Further, after the graph embedding vector based on the source graph and the graph embedding vector of the target graph are calculated to obtain the graph similarity between the target to be searched and the candidate target corresponding to the target to be searched, the graph similarity between the target to be searched and the candidate target corresponding to the target to be searched can be utilized to correct the similarity between the target to be searched and the candidate target corresponding to the target to be searched, and then the target to be searched is determined in the candidate video based on the corrected similarity between the target to be searched and the candidate target corresponding to the target to be searched. When searching for the target, the individual feature similarity between the target to be searched and the candidate target corresponding to the target to be searched is considered, the graph similarity between the target to be searched and the candidate target corresponding to the target to be searched based on the context target is also considered, the graph similarity between the target to be searched and the candidate target corresponding to the target to be searched is utilized to correct the similarity between the target to be searched and the candidate target corresponding to the target to be searched, and the target is searched through the corrected similarity between the target to be searched and the candidate target corresponding to the target to be searched, so that the accuracy of target searching is improved to a great extent.

Additional features and advantages of the invention will be set forth in the description which follows, and in part will be obvious from the description, or may be learned by practice of the invention.
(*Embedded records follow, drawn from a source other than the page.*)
/-- The selectors an instruction reads, operand by operand, in the order of their cycles (R206). A pair or a group is one
operand (log 6). -/
def readsOf : Instr → List (List (BitVec 7))
  | .powerOn _ => []
  | .issueArbitration => []
  | .recordStart => []
  | .regionRelease => []
  | .groupComplete => []
  | .handlerCrewStart => []
  | .trapEntry => []
  | .contextTerminate => []
  | .sensorEventCore _ _ => []
  | .sensorEventHome _ _ => []
  | .sensorEventRouterPort _ _ => []
  | .crossingSlip _ => []
  | .redoNoticeReceive => []
  | .clearSend => []
  | .clearReceive => []
  | .homeServeRead => []
  | .homePerformWrite => []
  | .homePerformAtomic => []
  | .loadValueReturn => []
  | .writeAckReceive => []
  | .releasePointComplete => []
  | .atomicResendTimeout => []
  | .transactionTimeout => []
  | .linkCrcFail _ _ => []
  | .linkResend => []
  | .laneRemap _ _ _ => []
  | .laneRemapEnd => []
  | .l1LeaseExpiry => []
  | .epochRotate => []
  | .subscriptionUpdateSend => []
  | .subscriptionUpdateApply _ _ => []
  | .subscriptionNackResend => []
  | .windowTableUpdate => []
  | .amsgAccept => []
  | .xblkGrant => []
  | .asyncTrapDue => []
  | .barrierTimeout => []
  | .engineOpStart => []
  | .engineLand => []
  | .activationStart => []
  | .rowReady => []
  | .refreshSlotStart => []
  | .circuitIdleTeardown => []
  | .uncorrectableStorageError _ => []
  | .launchReady => []
  | .cancelComplete => []
  | .doorbellWrite _ _ => []
  | .nopCommand => []
  | .launch => []
  | .openLevel => []
  | .cancelLevel => []
  | .writeWord => []
  | .notifyCores => []
  | .inval => []
  | .ctxset => []
  | .waitRecheckTimer => []
  | .queueTableTimeout => []
  | .bindRecordWrite _ _ => []
  | .restoreRecordWrite _ _ => []
  | .stealAttempt => []
  | .stealRequest => []
  | .logOverrunClear _ _ => []
  | .fqheadWrite _ => []
  | .faultrespReplay _ => []
  | .faultrespDecline _ => []
  | .faultrespTerminate _ => []
  | .frstatRead => []
  | .preemptRequest _ _ => []
  | .preemptComplete => []
  | .fenceUnit _ _ _ => []
  | .fenceEvacuationTimeout => []
  | .quiesce _ => []
  | .restoreCast _ => []
  | .runFieldTest _ => []
  | .iftctlStart _ _ => []
  | .iftComplete _ _ => []
  | .resetCluster _ => []
  | .clusterResetEnd => []
  | .clearCounters _ _ => []
  | .updateFirmware _ _ => []
  | .setPowerCap _ => []
  | .powerControlPeriod _ _ _ => []
  | .thermalThrottle _ _ => []
  | .thermalRelease _ _ => []
  | .scrubVisit _ _ => []
  | .scrubWriteback => []
  | .counterWrite _ _ _ => []
  | .thresholdWrite _ _ _ => []
  | .ellostClear _ => []
  | .lockRegion _ => []
  | .lockPart _ => []
  | .lockLmap _ => []
  | .lockSensors _ => []
  | .lockClock _ => []
  | .lockPhoac _ => []
  | .lockErrorClear _ => []
  | .registerWrite _ _ _ => []
  | .appCoreAccess _ _ => []
  | .pcieInboundRequest _ _ => []
  | .phoacRequest _ _ _ => []
  | .getVersion => []
  | .getCapabilities => []
  | .negotiateAlgorithms _ _ => []
  | .getDigests => []
  | .getCertificate _ _ _ => []
  | .challenge _ _ => []
  | .getMeasurements _ => []
  | .spdmUnsupported _ => []
  | .reservedOpcode _ _ => []
  | .rjoinRelease => []
  | .subscriptionAckReceive => []
  | .refreshSlotEnd => []
  | .unitCompleteInStaging => []
  | .iadd f => lReads Shape.alu2 f
  | .iaddS32 f => lReads Shape.alu2 (f.expand Shape.alu2)
  | .iaddC16 f => cReads f
  | .isub f => lReads Shape.alu2 f
  | .isubS32 f => lReads Shape.alu2 (f.expand Shape.alu2)
  | .isubC16 f => cReads f
  | .iaddi f => [[f.a]]
  | .iaddiI32 f => [[(f.expand true true).a]]
  | .imul f => lReads Shape.alu2 f
  | .imulS32 f => lReads Shape.alu2 (f.expand Shape.alu2)
  | .imulh f => lReads Shape.alu2 f
  | .imulhS32 f => lReads Shape.alu2 (f.expand Shape.alu2)
  | .imac f => lReads Shape.alu3 f
  | .imacw f => lReads Shape.alu3 f
  | .imin f => lReads Shape.alu2 f
  | .iminS32 f => lReads Shape.alu2 (f.expand Shape.alu2)
  | .iminC16 f => cReads f
  | .imax f => lReads Shape.alu2 f
  | .imaxS32 f => lReads Shape.alu2 (f.expand Shape.alu2)
  | .imaxC16 f => cReads f
  | .iabs f => lReads Shape.alu1 f
  | .iabsS32 f => lReads Shape.alu1 (f.expand Shape.alu1)
  | .and f => lReads Shape.alu2 f
  | .andS32 f => lReads Shape.alu2 (f.expand Shape.alu2)
  | .andC16 f => cReads f
  | .or f => lReads Shape.alu2 f
  | .orS32 f => lReads Shape.alu2 (f.expand Shape.alu2)
  | .orC16 f => cReads f
  | .xor f => lReads Shape.alu2 f
  | .xorS32 f => lReads Shape.alu2 (f.expand Shape.alu2)
  | .xorC16 f => cReads f
  | .logi f => lReads Shape.alu2 f
  | .logiS32 f => lReads Shape.alu2 (f.expand Shape.alu2)
  | .shl f => lReads Shape.alu2 f
  | .shlS32 f => lReads Shape.alu2 (f.expand Shape.alu2)
  | .shlC16 f => cReads f
  | .shr f => lReads Shape.alu2 f
  | .shrS32 f => lReads Shape.alu2 (f.expand Shape.alu2)
  | .shrC16 f => cReads f
  | .funl f => lReads Shape.alu3 f
  | .bext f => lReads Shape.alu2 f
  | .bextS32 f => lReads Shape.alu2 (f.expand Shape.alu2)
  | .bins f => lReads Shape.alu3 f
  | .bcnt f => lReads Shape.alu1 f
  | .bcntS32 f => lReads Shape.alu1 (f.expand Shape.alu1)
  | .bscan f => lReads Shape.alu1 f
  | .bscanS32 f => lReads Shape.alu1 (f.expand Shape.alu1)
  | .brev f => lReads Shape.alu1 f
  | .brevS32 f => lReads Shape.alu1 (f.expand Shape.alu1)
  | .bperm f => lReads Shape.alu2 f
  | .bpermS32 f => lReads Shape.alu2 (f.expand Shape.alu2)
  | .icmp f => lReads Shape.cmp f
  | .sel f => lReads Shape.alu2 f
  | .adds f => lReads Shape.alu2 f
  | .addsS32 f => lReads Shape.alu2 (f.expand Shape.alu2)
  | .idot4 f => lReads Shape.alu3 f
  | .fadd f => lReads Shape.alu2 f
  | .faddS32 f => lReads Shape.alu2 (f.expand Shape.alu2)
  | .faddC16 f => cReads f
  | .fsubC16 f => cReads f
  | .fmul f => lReads Shape.alu2 f
  | .fmulS32 f => lReads Shape.alu2 (f.expand Shape.alu2)
  | .fmulC16 f => cReads f
  | .ffma f => lReads Shape.alu3 f
  | .ffms f => lReads Shape.alu3 f
  | .fnma f => lReads Shape.alu3 f
  | .fmin f => lReads Shape.alu2 f
  | .fminS32 f => lReads Shape.alu2 (f.expand Shape.alu2)
  | .fminC16 f => cReads f
  | .fmax f => lReads Shape.alu2 f
  | .fmaxS32 f => lReads Shape.alu2 (f.expand Shape.alu2)
  | .fmaxC16 f => cReads f
  | .fcmp f => lReads Shape.cmp f
  | .fclass f => lReads Shape.alu1 f
  | .fclassS32 f => lReads Shape.alu1 (f.expand Shape.alu1)
  | .sfn f => lReads Shape.alu1 f
  | .sfnS32 f => lReads Shape.alu1 (f.expand Shape.alu1)
  | .fint f => lReads Shape.alu1 f
  | .fintS32 f => lReads Shape.alu1 (f.expand Shape.alu1)
  | .ftoi f => lReads Shape.alu1 f
  | .ftoiS32 f => lReads Shape.alu1 (f.expand Shape.alu1)
  | .itof f => lReads Shape.alu1 f
  | .itofS32 f => lReads Shape.alu1 (f.expand Shape.alu1)
  | .fscale f => lReads Shape.alu2 f
  | .fscaleS32 f => lReads Shape.alu2 (f.expand Shape.alu2)
  | .padd f => lReads Shape.alu2 f
  | .paddS32 f => lReads Shape.alu2 (f.expand Shape.alu2)
  | .paddC16 f => cReads f
  | .pmul f => lReads Shape.alu2 f
  | .pmulS32 f => lReads Shape.alu2 (f.expand Shape.alu2)
  | .pfma f => lReads Shape.alu3 f
  | .pmnx f => lReads Shape.alu2 f
  | .pmnxS32 f => lReads Shape.alu2 (f.expand Shape.alu2)
  | .cvt f => lReads Shape.alu2 f
  | .cvtS32 f => lReads Shape.alu2 (f.expand Shape.alu2)
  | .pack f => lReads Shape.alu2 f
  | .packS32 f => lReads Shape.alu2 (f.expand Shape.alu2)
  | .unpk f => lReads Shape.alu1 f
  | .unpkS32 f => lReads Shape.alu1 (f.expand Shape.alu1)
  | .qnt f => [[f.a, f.a + 1], groupReads f.d 5]
  | .dqnt f => mReads true f 0
  | .plog f => lReads Shape.plog f
  | .pget f => lReads Shape.alu0 f
  | .pput f => lReads Shape.pput f
  | .cvote f => lReads Shape.alu1 f
  | .cvoteS32 f => lReads Shape.alu1 (f.expand Shape.alu1)
  | .lxch f => lReads Shape.alu2 f
  | .lxchS32 f => lReads Shape.alu2 (f.expand Shape.alu2)
  | .lred f => lReads Shape.alu1 f
  | .lmatch f => lReads Shape.alu1 f
  | .pick f => lReads Shape.alu3 f
  | .maskLanes f => lReads Shape.alu0 f
  | .maskLanesS32 f => lReads Shape.alu0 (f.expand Shape.alu0)
  | .mov f => lReads Shape.alu1 f
  | .movS32 f => lReads Shape.alu1 (f.expand Shape.alu1)
  | .movC16 f => [[f.gs.setWidth 7]]
  | .movi _ => []
  | .moviI32 _ => []
  | .sread _ => []
  | .sreadI32 _ => []
  | .locq f => mReads true f 0
  | .br _ => []
  | .brJ32 _ => []
  | .jr f => lReads Shape.jr f
  | .jrS32 f => lReads Shape.jr (f.expand Shape.jr)
  | .call _ => []
  | .callJ32 _ => []
  | .ret f => lReads Shape.ret f
  | .retS32 f => lReads Shape.ret (f.expand Shape.ret)
  | .rjoin f => lReads Shape.rjoin f
  | .rjoinS32 f => lReads Shape.rjoin (f.expand Shape.rjoin)
  | .exitThread f => lReads Shape.bare f
  | .exitThreadS32 => []
  | .nop f => lReads Shape.bare f
  | .nopS32 => []
  | .pause f => lReads Shape.bare f
  | .pauseS32 => []
  | .region f => lReads Shape.bare f
  | .regionS32 => []
  | .tryGambit _ => []
  | .commit f => lReads Shape.bare f
  | .commitS32 => []
  | .abort _ => []
  | .trap _ => []
  | .brk _ => []
  | .brkI32 _ => []
  | .tret f => lReads Shape.bare f
  | .tretS32 => []
  | .sysR _ => []
  | .sysW f => [[f.a]]
  | .ld f => mReads true f 0
  | .st f => mReads true f (groupLen f.sz.toNat)
  | .stBlk f => mReads true f 16
  | .ldc f => mReads true f 0
  | .lda f => mReads true f 0
  | .sld f => [[f.a]]
  | .sst f => mReads false f (groupLen f.sz.toNat)
  | .atom f => mReads true f (2 * groupLen f.sz.toNat)
  | .atomn f => mReads true f (2 * groupLen f.sz.toNat)
  | .satom f => mReads false f (2 * groupLen f.sz.toNat)
  | .fence f => mReads true f 0
  | .cache f => mReads true f 0
  | .bari f => mReads false f 1
  | .bara f => mReads false f 1
  | .barx f => mReads false f 1
  | .barw f => mReads false f 1
  | .bart f => [[f.a]]
  | .cpy f => lReads Shape.cpy f
  | .cpyt f => lReads Shape.cpyt f
  | .cpyg f => lReads Shape.cpyg f
  | .tlwait f => lReads Shape.tlwait f
  | .tmac f => lReads Shape.tmac f
  | .tconv f => lReads Shape.tconv f
  | .tdrain f => lReads Shape.tdrain f
  | .tctlZero f => lReads Shape.tctlZero f
  | .tctlLoad f => lReads Shape.tctlLoad f
  | .tctlStat f => lReads Shape.tctlStat f
  | .ract f => lReads Shape.ract f
  | .rcon f => [[f.a], (if f.b.toNat < 64 then [f.b] else [])]
  | .rpre f => lReads Shape.rpre f
  | .wopen f => [[f.a], (if f.mx == 2 then [f.b] else [])]
  | .subsOn f => lReads Shape.subsOn f
  | .subsOff f => lReads Shape.subsOff f
  | .amsg f => lReads Shape.amsg f
  | .circSetup f => lReads Shape.circSetup f
  | .circSend f => lReads Shape.circSend f
  | .circRel f => lReads Shape.circRel f
  | .xblkAcq f => lReads Shape.xblkAcq f
  | .xblkAcqS32 => []
  | .xblkRel f => lReads Shape.xblkRel f
  | .xblkRelS32 => []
The objectives and other advantages of the invention will be realized and attained by the structure particularly pointed out in the written description and claims hereof as well as the appended drawings.

The technical solution of the present invention is further described in detail by the accompanying drawings and embodiments.

Drawings

The accompanying drawings, which are included to provide a further understanding of the invention and are incorporated in and constitute a part of this specification, illustrate embodiments of the invention and together with the description serve to explain the principles of the invention and not to limit the invention. In the drawings:

FIG. 1 is a schematic flow chart of a target searching method according to an embodiment of the present invention;

FIG. 2 is a diagram illustrating the graph similarity obtained by using a twin residual image convolution neural network according to an embodiment of the present invention;

FIG. 3 is a schematic diagram illustrating a process of searching for a target by the target searching method according to the embodiment of the present invention;

FIG. 4 is a diagram illustrating a comparison of search results of a target search method and other target search methods according to an embodiment of the present invention;

FIG. 5 is a diagram illustrating a comparison between a target search method and a search result of a target search method according to an embodiment of the present invention;

fig. 6 is a schematic diagram illustrating the ranking of the search results of the target search method and other target search methods according to the embodiment of the present invention.

Detailed Description

In order to make the objects, technical solutions and advantages of the present invention clearer, the present invention will be described in further detail with reference to the accompanying drawings, and it is apparent that the described embodiments are only a part of the embodiments of the present invention, not all of the embodiments. All other embodiments, which can be derived by a person skilled in the art from the embodiments given herein without making any creative effort, shall fall within the protection scope of the present invention.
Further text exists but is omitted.